▸ Problem requirements
Once you find the line with "4 + fld 3 8 m" in the entries below, return exactly every line from it through the line with "Patterns (R404) -/".

*** Source data ***

-- ==== Sys2Proof/Machine/Tsv.lean ====
section
/-! DEFINITION. The TSV lanes (R350-R356, R400-R417): the command words and their parity as the core die checks them, the bitwise
majority of mode-register traffic, the patterns of compare runs, and what a sweep finds. -/

namespace Sys2Proof.Machine

/-! ### Command words (R351-R355) -/

/-- The 26 bits of a command on the row bus; NOP where the command is a column command. -/
def DramCmd.rowBits : DramCmd → Nat
  | .act b r nr => 1 + fld 3 4 b + fld 7 16 r + fld 23 2 nr
  | .pre b => 2 + fld 3 4 b
  | .prea => 3
  | .refab => 4
  | .clrAlert => 5
  | .rd .. | .wr .. | .mrw .. | .mrr .. => 0

/-- The 16 bits of a command on the column bus; NOP where the command is a row command. -/
def DramCmd.colBits : DramCmd → Nat
  | .rd b j => 1 + fld 3 4 b + fld 7 4 j
  | .wr b j => 2 + fld 3 4 b + fld 7 4 j
  | .mrw m _ => 3 + fld 3 8 m
  | .mrr m => 4 + fld 3 8 m
  | .act .. | .pre _ | .prea | .refab | .clrAlert => 0

/-- The number of ones among the low `n` bits. -/
def ones (n v : Nat) : Nat := sumBelow n (fun i => flagNat (natBit v i))

/-- A word of a bus whose halves have `w` bits, with the parity bit that makes the number of ones even (R351, R352). -/
def busWord (w v : Nat) : BusWord := ⟨v % 2 ^ w, v / 2 ^ w % 2 ^ w, ones (2 * w) v % 2 == 1⟩

/-- A command on the buses of its pseudo-channel; the bus with nothing to send carries NOP (R351). -/
def Pc.drive (pc : Pc) (m : DramCmd) : Pc := { pc with rowBus := busWord 13 m.rowBits, colBus := busWord 8 m.colBits }

/-- A cycle in which no command issues: both buses carry NOP (R351). -/
def Pc.driveNop (pc : Pc) : Pc := { pc with rowBus := busWord 13 0, colBus := busWord 8 0 }

/-- Whether a row command's word is one that R353 gives: no reserved ROP, no row above 49,167, no unused bit set (R355). -/
def rowWordOk (v : Nat) : Bool :=
  match v % 8 with
  | 1 => natBits v 7 16 ≤ 49167 && !natBit v 25
  | 2 => natBits v 7 19 == 0
  | 0 | 3 | 4 | 5 => natBits v 3 23 == 0
  | _ => false

/-- Whether a column command's word is one that R353 gives (R355). -/
def colWordOk (v : Nat) : Bool :=
  match v % 8 with
  | 0 => natBits v 3 13 == 0
  | 1 | 2 | 3 | 4 => natBits v 11 5 == 0
  | _ => false

end Sys2Proof.Machine

namespace Sys2Proof

open Sys2Proof.Machine

/-- Whether the core die takes what it received in a cycle for a parity failure (R352, R355). -/
def Reception.fails (r : Reception) : Bool :=
  let row := r.rowRise.toNat + r.rowFall.toNat * 2 ^ 13
  let col := r.colRise.toNat + r.colFall.toNat * 2 ^ 8
  (ones 26 row + flagNat r.rowPar) % 2 == 1 || (ones 16 col + flagNat r.colPar) % 2 == 1 || !rowWordOk row || !colWordOk col

end Sys2Proof

namespace Sys2Proof.Machine

/-! ### Mode-register traffic (R401) -/

/-- The bitwise majority of the 16-bit words that lanes carry: a bit is 1 where more than half of them have it. -/
def majority (ws : List Nat) : Nat :=
  sumBelow 16 (fun i => if ws.length < 2 * (ws.filter (natBit · i)).length then 2 ^ i else 0)

/-- Data of an MRW or an MRR as it is taken: sent on all 38 data lanes at once. -/
def onLanes (v : Nat) : Nat := majority (List.replicate 38 v)

/-! ### Patterns (R404) -/

/-- One beat of the PRBS-15 of x^15 + x^14 + 1. The output is the bit shifted out at the top, log entry 53. -/
def prbsNext (s : Nat) : Nat := (s * 2) % 2 ^ 15 + (natBits s 14 1 ^^^ natBits s 13 1)

/-- `n` beats from a generator's state: the beats, the first in bit 0, and the state after them. -/
def prbsRun : Nat → Nat → Nat × Nat
  | 0, s => (0, s)
  | n + 1, s =>
    let (w, t) := prbsRun n (prbsNext s)
    (natBits s 14 1 + 2 * w, t)

/-- The state of a lane's generator before burst `n`. -/
def prbsAt : Nat → Nat → Nat
  | 0, s => s
  | n + 1, s => prbsAt n (prbsRun 16 s).2

/-- The 16 beats of burst `n` on lane `l` by a pattern kind and a user pattern (R404). -/
def patternWord (kind user l n : Nat) : Nat :=
  match kind with
  | 1 => if n % 38 = l then 0xFFFF else 0
  | 2 => natBits user (16 * ((n + l) % 4)) 16
  | _ => (prbsRun 16 (prbsAt n ((l * 0x391 + 1) % 2 ^ 15))).1

/-! ### Compare runs (R405) -/

/-- Bursts or command cycles of a run: 2^(6 + BURSTS), BURSTS above 10 taken as 10 (R405, R439). -/
def runLength (ctl : Nat) : Nat := 2 ^ (6 + min 10 (natBits ctl 16 4))

/-- Lanes of a run in a direction. -/
def runLanes (ctl : Nat) : Nat := if natBits ctl 12 2 == 2 then 23 else 38

/-- Groups of 16 beats that lane `l` carries in a run: one for each burst; in a command run two beats a cycle on a command lane, which
both edges use, and one on a parity lane (R350, R404). -/
def runGroups (ctl l : Nat) : Nat :=
  if natBits ctl 12 2 == 2 then (if l == 13 || l == 22 then runLength ctl / 16 else runLength ctl / 8) else runLength ctl

/-- The pattern kind of a run: 11 is taken as LFSR (R439). -/
def runKind (ctl : Nat) : Nat := natBits ctl 8 2 % 3

/-- Mismatches of lane `l` in a run, `recv` naming every group of beats received other than as sent. -/
def runCount (ctl user : Nat) (recv : List (Fin 38 × Nat × BitVec 16)) (l : Nat) : Nat :=
  ((recv.filter (fun x => x.1.val == l && x.2.1 < runGroups ctl l)).map
    (fun x => ones 16 (x.2.2.toNat ^^^ patternWord (runKind ctl) user l x.2.1))).foldl (· + ·) 0

/-- Group `n` of lane `l` as it was received. -/
def runRecv (ctl user : Nat) (recv : List (Fin 38 × Nat × BitVec 16)) (l n : Nat) : Nat :=
  match recv.find? (fun x => x.1.val == l && x.2.1 == n) with
  | some x => x.2.2.toNat
  | none => patternWord (runKind ctl) user l n

/-- The row and the column command that the die captured in the last cycle of a command run (R403, R405). -/
def lastCapture (ctl user : Nat) (recv : List (Fin 38 × Nat × BitVec 16)) : Nat × Nat :=
  let beat (l i : Nat) : Nat := natBits (runRecv ctl user recv l (runGroups ctl l - 1)) i 1
  (sumBelow 13 (fun l => beat l 14 * 2 ^ l + beat l 15 * 2 ^ (13 + l)),
   sumBelow 8 (fun l => beat (14 + l) 14 * 2 ^ l + beat (14 + l) 15 * 2 ^ (8 + l)))

/-! ### Sweeps (R409, R417) -/

/-- The windows of a sweep over `n` codes, given by the mask of those that pass: for each run of consecutive passing codes its first code
and its length. -/
def windowsOf (mask : Nat) : Nat → List (Nat × Nat)
  | 0 => []
  | n + 1 =>
    let ws := windowsOf mask n
    if natBit mask n then
      match ws with
      | (a, len) :: t => if a + len == n then (a, len + 1) :: t else (n, 1) :: ws
      | [] => [(n, 1)]
    else ws

/-- The window of a sweep: the longest run of consecutive passing codes (R409). Where several are longest, the manual names none, and which
is taken is a free value, log entry 53. -/
def window (n mask : Nat) : Nat × Nat :=
  let ws := windowsOf mask n
  let len := ws.foldl (fun m w => max m w.2) 0
  match ws.filter (fun w => w.2 == len) with
  | [] => (0, 0)
  | [w] => w
  | w :: t => (w :: t).getD (Config.windowTie mask % (t.length + 1)) w

/-- The middle code of a window, rounded down (R409). -/
def middle (w : Nat × Nat) : Nat := w.1 + (w.2 - 1) / 2

end Sys2Proof.Machine

namespace Sys2Proof

open Sys2Proof.Machine

/-- What the sweeps of a lane found. -/
def LaneSet.lane (s : LaneSet) (l : Nat) : LaneSweep :=
  match s.except.find? (fun e => e.1.val == l) with
  | some e => e.2
  | none => s.common

/-- The windows of a data lane: first DELAY sweep, VREF sweep, second DELAY sweep (R408 step 4). -/
def LaneSweep.wDelay (x : LaneSweep) : Nat × Nat := window 128 x.delay.toNat
def LaneSweep.wVref (x : LaneSweep) : Nat × Nat := window 64 x.vref.toNat
def LaneSweep.wDelay2 (x : LaneSweep) : Nat × Nat := window 128 x.delay2.toNat

/-- A data lane passes its sweeps: no window is shorter than 16 DELAY or 8 VREF codes (R409). -/
def LaneSweep.sweepsOk (x : LaneSweep) : Bool := 16 ≤ x.wDelay.2 && 8 ≤ x.wVref.2 && 16 ≤ x.wDelay2.2

/-- A command lane passes its sweeps (R408 step 2, R409). -/
def LaneSweep.cmdOk (x : LaneSweep) : Bool := 16 ≤ x.wDelay.2 && 8 ≤ x.wVref.2

/-- The setting that the sweeps of a data lane give, and that of a command lane. -/
def LaneSweep.setting (x : LaneSweep) : Setting := ⟨middle x.wDelay2, middle x.wVref⟩
def LaneSweep.cmdSetting (x : LaneSweep) : Setting := ⟨middle x.wDelay, middle x.wVref⟩

/-- Every command lane has a window (R410). -/
def TrainAttempt.cmdOk (a : TrainAttempt) : Bool := (below 23).all (fun l => (a.cmd.lane l).cmdOk)

/-- A data lane fails a sweep, or confirmation, in either direction (R409, R412). -/
def TrainAttempt.sweepFails (a : TrainAttempt) (l : Nat) : Bool := !((a.rd.lane l).sweepsOk && (a.wr.lane l).sweepsOk)
def TrainAttempt.confirmFails (a : TrainAttempt) (l : Nat) : Bool := (a.rd.lane l).confirm != 7 || (a.wr.lane l).confirm != 7

/-- What the sweep of a lane in a retraining found. -/
def NearSet.lane (s : NearSet) (l : Nat) : Nat :=
  match s.except.find? (fun e => e.1.val == l) with
  | some e => e.2.toNat
  | none => s.common.toNat

end Sys2Proof

namespace Sys2Proof.Machine

/-- The window of a retraining's sweep over the codes 8 below to 8 above `centre`, those of the range of R397 (R417): its first code and
its length. -/
def nearWindow (centre mask : Nat) : Nat × Nat :=
  let ok := sumBelow 17 (fun i => if natBit mask i && 8 ≤ centre + i && centre + i < 136 then 2 ^ i else 0)
  let w := window 17 ok
  (centre + w.1 - 8, w.2)

/-- A lane passes a retraining when its window spans at least 12 of the 17 codes (R417). -/
def nearOk (centre mask : Nat) : Bool := 12 ≤ (nearWindow centre mask).2

end Sys2Proof.Machine
end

***

▸ Result
  | .mrr m => 4 + fld 3 8 m
  | .act .. | .pre _ | .prea | .refab | .clrAlert => 0

/-- The number of ones among the low `n` bits. -/
def ones (n v : Nat) : Nat := sumBelow n (fun i => flagNat (natBit v i))

/-- A word of a bus whose halves have `w` bits, with the parity bit that makes the number of ones even (R351, R352). -/
def busWord (w v : Nat) : BusWord := ⟨v % 2 ^ w, v / 2 ^ w % 2 ^ w, ones (2 * w) v % 2 == 1⟩

/-- A command on the buses of its pseudo-channel; the bus with nothing to send carries NOP (R351). -/
def Pc.drive (pc : Pc) (m : DramCmd) : Pc := { pc with rowBus := busWord 13 m.rowBits, colBus := busWord 8 m.colBits }

/-- A cycle in which no command issues: both buses carry NOP (R351). -/
def Pc.driveNop (pc : Pc) : Pc := { pc with rowBus := busWord 13 0, colBus := busWord 8 0 }

/-- Whether a row command's word is one that R353 gives: no reserved ROP, no row above 49,167, no unused bit set (R355). -/
def rowWordOk (v : Nat) : Bool :=
  match v % 8 with
  | 1 => natBits v 7 16 ≤ 49167 && !natBit v 25
  | 2 => natBits v 7 19 == 0
  | 0 | 3 | 4 | 5 => natBits v 3 23 == 0
  | _ => false

/-- Whether a column command's word is one that R353 gives (R355). -/
def colWordOk (v : Nat) : Bool :=
  match v % 8 with
  | 0 => natBits v 3 13 == 0
  | 1 | 2 | 3 | 4 => natBits v 11 5 == 0
  | _ => false

end Sys2Proof.Machine

namespace Sys2Proof

open Sys2Proof.Machine

/-- Whether the core die takes what it received in a cycle for a parity failure (R352, R355). -/
def Reception.fails (r : Reception) : Bool :=
  let row := r.rowRise.toNat + r.rowFall.toNat * 2 ^ 13
  let col := r.colRise.toNat + r.colFall.toNat * 2 ^ 8
  (ones 26 row + flagNat r.rowPar) % 2 == 1 || (ones 16 col + flagNat r.colPar) % 2 == 1 || !rowWordOk row || !colWordOk col

end Sys2Proof

namespace Sys2Proof.Machine

/-! ### Mode-register traffic (R401) -/

/-- The bitwise majority of the 16-bit words that lanes carry: a bit is 1 where more than half of them have it. -/
def majority (ws : List Nat) : Nat :=
  sumBelow 16 (fun i => if ws.length < 2 * (ws.filter (natBit · i)).length then 2 ^ i else 0)

/-- Data of an MRW or an MRR as it is taken: sent on all 38 data lanes at once. -/
def onLanes (v : Nat) : Nat := majority (List.replicate 38 v)

/-! ### Patterns (R404) -/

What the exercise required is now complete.